→ **What you need to do**: Which lines run from the line with "structure CtrBlock where" through the line with "slotsTick : Nat := 0" in the entries below? Print them exactly, both ends included, and nothing more.

= Beginning of Section =

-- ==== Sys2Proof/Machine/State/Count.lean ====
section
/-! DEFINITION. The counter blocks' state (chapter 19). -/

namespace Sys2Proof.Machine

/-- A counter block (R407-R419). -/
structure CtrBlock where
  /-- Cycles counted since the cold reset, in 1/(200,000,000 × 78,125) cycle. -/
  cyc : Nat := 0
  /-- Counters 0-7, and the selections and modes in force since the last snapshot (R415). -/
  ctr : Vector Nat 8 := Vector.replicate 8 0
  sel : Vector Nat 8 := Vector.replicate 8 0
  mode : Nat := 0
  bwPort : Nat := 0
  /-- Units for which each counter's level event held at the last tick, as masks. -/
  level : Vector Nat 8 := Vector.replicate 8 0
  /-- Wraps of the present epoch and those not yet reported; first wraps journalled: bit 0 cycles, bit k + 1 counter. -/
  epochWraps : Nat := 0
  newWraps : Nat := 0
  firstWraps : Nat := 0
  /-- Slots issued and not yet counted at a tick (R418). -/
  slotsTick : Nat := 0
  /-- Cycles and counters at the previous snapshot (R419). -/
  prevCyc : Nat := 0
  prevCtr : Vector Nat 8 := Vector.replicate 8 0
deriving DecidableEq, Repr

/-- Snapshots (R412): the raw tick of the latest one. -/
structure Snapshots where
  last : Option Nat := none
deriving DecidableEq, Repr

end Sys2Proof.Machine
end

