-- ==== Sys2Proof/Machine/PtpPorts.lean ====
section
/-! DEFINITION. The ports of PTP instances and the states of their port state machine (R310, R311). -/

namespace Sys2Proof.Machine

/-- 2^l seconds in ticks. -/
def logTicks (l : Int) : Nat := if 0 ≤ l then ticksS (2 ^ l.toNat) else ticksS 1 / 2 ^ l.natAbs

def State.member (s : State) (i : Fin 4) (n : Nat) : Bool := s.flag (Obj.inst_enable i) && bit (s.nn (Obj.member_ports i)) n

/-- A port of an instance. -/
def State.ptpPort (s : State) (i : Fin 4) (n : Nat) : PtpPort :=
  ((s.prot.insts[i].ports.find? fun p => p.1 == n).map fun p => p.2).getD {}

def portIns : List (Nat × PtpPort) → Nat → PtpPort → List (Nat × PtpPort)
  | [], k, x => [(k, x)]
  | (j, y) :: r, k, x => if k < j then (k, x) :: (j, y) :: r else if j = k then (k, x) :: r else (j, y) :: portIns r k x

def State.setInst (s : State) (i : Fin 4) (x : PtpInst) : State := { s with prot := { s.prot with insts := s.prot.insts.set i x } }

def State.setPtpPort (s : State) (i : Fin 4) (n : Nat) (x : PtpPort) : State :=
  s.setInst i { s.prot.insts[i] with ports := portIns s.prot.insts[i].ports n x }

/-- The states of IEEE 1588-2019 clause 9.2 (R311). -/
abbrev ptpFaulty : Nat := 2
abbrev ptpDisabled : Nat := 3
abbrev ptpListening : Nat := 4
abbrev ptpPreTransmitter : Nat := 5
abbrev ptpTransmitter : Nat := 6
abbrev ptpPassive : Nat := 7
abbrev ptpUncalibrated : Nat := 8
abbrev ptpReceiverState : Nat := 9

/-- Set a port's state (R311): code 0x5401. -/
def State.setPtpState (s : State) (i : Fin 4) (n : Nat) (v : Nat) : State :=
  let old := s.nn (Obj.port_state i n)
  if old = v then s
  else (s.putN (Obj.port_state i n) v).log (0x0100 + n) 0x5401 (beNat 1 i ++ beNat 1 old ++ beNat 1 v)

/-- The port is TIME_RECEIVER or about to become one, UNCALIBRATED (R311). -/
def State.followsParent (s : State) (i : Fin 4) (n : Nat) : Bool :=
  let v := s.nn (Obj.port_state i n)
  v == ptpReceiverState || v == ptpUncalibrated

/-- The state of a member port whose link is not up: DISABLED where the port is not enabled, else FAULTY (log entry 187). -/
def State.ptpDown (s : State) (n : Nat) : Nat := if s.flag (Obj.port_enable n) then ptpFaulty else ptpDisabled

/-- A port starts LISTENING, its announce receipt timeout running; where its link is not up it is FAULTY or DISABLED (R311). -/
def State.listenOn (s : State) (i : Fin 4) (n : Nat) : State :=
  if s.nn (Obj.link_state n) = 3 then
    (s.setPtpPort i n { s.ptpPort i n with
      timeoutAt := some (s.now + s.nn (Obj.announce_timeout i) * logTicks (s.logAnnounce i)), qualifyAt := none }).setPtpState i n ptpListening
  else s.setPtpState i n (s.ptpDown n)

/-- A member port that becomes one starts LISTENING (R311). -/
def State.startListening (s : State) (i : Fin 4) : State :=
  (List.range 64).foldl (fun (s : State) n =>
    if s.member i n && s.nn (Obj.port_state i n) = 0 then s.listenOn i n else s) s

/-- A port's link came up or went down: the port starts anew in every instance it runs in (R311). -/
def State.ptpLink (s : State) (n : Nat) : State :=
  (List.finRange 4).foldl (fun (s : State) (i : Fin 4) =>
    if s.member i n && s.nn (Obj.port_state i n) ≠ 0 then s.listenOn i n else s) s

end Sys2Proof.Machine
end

= End of Section =
= Beginning of Section =

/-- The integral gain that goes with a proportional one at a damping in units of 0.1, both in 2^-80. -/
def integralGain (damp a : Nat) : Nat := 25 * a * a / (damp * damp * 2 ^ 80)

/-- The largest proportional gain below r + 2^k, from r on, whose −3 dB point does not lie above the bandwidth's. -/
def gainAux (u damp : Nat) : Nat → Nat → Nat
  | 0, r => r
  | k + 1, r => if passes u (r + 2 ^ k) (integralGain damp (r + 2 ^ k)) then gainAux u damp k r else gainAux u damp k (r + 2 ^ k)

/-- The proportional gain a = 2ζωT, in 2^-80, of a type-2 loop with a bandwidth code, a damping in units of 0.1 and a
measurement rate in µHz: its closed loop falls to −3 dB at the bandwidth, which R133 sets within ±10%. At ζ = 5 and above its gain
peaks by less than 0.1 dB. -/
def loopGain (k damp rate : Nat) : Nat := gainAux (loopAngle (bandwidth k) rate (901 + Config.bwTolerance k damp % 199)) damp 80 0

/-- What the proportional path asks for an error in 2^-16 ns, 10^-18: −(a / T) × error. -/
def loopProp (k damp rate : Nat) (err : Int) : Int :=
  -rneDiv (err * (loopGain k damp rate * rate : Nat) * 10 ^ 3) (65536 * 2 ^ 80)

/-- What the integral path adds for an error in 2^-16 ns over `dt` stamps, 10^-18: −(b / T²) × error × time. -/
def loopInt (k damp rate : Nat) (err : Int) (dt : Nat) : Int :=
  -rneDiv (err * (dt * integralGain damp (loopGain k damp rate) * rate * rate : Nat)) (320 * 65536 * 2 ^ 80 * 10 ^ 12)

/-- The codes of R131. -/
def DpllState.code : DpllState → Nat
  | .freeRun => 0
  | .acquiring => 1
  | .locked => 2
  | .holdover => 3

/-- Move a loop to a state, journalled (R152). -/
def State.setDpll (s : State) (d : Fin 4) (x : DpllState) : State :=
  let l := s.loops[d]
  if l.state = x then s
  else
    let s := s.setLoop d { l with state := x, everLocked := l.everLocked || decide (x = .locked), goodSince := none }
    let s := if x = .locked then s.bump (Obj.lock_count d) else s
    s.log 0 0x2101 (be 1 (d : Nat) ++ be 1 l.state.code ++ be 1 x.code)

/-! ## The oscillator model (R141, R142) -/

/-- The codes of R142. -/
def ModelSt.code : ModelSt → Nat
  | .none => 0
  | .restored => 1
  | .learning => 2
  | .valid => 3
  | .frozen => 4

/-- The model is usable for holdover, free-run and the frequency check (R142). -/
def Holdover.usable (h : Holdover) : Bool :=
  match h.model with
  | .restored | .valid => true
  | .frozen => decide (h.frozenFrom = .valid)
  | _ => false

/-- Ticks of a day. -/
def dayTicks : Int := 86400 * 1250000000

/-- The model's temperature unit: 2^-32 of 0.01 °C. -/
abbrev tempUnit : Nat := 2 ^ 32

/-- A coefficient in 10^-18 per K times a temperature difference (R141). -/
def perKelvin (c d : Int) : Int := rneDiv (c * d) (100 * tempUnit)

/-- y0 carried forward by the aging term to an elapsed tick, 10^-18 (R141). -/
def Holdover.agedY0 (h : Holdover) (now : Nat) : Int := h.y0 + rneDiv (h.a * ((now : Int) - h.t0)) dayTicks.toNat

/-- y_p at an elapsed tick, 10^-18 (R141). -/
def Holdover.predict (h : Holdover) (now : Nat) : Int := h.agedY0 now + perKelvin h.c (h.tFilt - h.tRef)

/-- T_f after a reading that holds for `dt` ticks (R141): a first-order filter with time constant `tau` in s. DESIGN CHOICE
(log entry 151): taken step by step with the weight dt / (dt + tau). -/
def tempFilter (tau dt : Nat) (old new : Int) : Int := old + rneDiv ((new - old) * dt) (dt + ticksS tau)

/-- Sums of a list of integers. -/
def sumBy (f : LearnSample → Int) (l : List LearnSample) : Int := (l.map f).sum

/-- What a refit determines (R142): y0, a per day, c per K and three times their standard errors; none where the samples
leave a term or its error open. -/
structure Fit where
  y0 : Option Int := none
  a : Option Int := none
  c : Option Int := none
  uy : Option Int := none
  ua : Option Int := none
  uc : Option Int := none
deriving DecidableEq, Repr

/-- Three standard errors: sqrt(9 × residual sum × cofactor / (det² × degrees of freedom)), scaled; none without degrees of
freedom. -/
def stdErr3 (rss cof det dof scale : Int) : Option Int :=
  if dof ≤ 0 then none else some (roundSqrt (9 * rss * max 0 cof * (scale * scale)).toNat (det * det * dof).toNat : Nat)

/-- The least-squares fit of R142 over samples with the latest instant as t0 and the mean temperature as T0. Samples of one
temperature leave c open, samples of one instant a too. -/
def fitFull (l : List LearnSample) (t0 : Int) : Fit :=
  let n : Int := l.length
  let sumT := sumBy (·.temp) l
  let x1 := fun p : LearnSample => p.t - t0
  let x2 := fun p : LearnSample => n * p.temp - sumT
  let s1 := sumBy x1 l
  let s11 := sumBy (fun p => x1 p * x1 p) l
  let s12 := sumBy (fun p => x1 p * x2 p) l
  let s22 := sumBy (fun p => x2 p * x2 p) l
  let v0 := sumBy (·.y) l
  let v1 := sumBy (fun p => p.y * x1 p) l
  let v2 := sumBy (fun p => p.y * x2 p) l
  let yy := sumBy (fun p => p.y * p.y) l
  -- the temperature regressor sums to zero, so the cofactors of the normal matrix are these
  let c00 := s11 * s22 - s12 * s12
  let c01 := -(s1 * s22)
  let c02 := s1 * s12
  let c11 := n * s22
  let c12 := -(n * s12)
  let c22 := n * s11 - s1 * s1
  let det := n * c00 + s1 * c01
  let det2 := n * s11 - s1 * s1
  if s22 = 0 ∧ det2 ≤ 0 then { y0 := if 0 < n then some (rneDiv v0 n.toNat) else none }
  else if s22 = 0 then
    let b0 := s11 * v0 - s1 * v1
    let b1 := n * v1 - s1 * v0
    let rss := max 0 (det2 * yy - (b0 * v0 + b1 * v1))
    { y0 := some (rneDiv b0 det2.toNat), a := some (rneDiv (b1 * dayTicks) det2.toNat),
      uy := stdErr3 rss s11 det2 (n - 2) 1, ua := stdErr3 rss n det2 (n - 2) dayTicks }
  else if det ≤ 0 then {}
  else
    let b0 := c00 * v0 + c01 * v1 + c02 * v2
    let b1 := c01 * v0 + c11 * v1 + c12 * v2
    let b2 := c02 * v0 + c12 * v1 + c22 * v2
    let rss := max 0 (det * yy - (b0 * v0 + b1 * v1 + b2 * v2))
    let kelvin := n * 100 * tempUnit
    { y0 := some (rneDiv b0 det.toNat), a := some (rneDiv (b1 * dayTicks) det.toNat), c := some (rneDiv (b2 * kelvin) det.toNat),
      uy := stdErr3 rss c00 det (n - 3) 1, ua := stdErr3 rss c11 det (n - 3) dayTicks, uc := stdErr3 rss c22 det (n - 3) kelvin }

= End of Section =

→ **Solution to this exercise**:
structure CtrBlock where
  /-- Cycles counted since the cold reset, in 1/(200,000,000 × 78,125) cycle. -/
  cyc : Nat := 0
  /-- Counters 0-7, and the selections and modes in force since the last snapshot (R415). -/
  ctr : Vector Nat 8 := Vector.replicate 8 0
  sel : Vector Nat 8 := Vector.replicate 8 0
  mode : Nat := 0
  bwPort : Nat := 0
  /-- Units for which each counter's level event held at the last tick, as masks. -/
  level : Vector Nat 8 := Vector.replicate 8 0
  /-- Wraps of the present epoch and those not yet reported; first wraps journalled: bit 0 cycles, bit k + 1 counter. -/
  epochWraps : Nat := 0
  newWraps : Nat := 0
  firstWraps : Nat := 0
  /-- Slots issued and not yet counted at a tick (R418). -/
  slotsTick : Nat := 0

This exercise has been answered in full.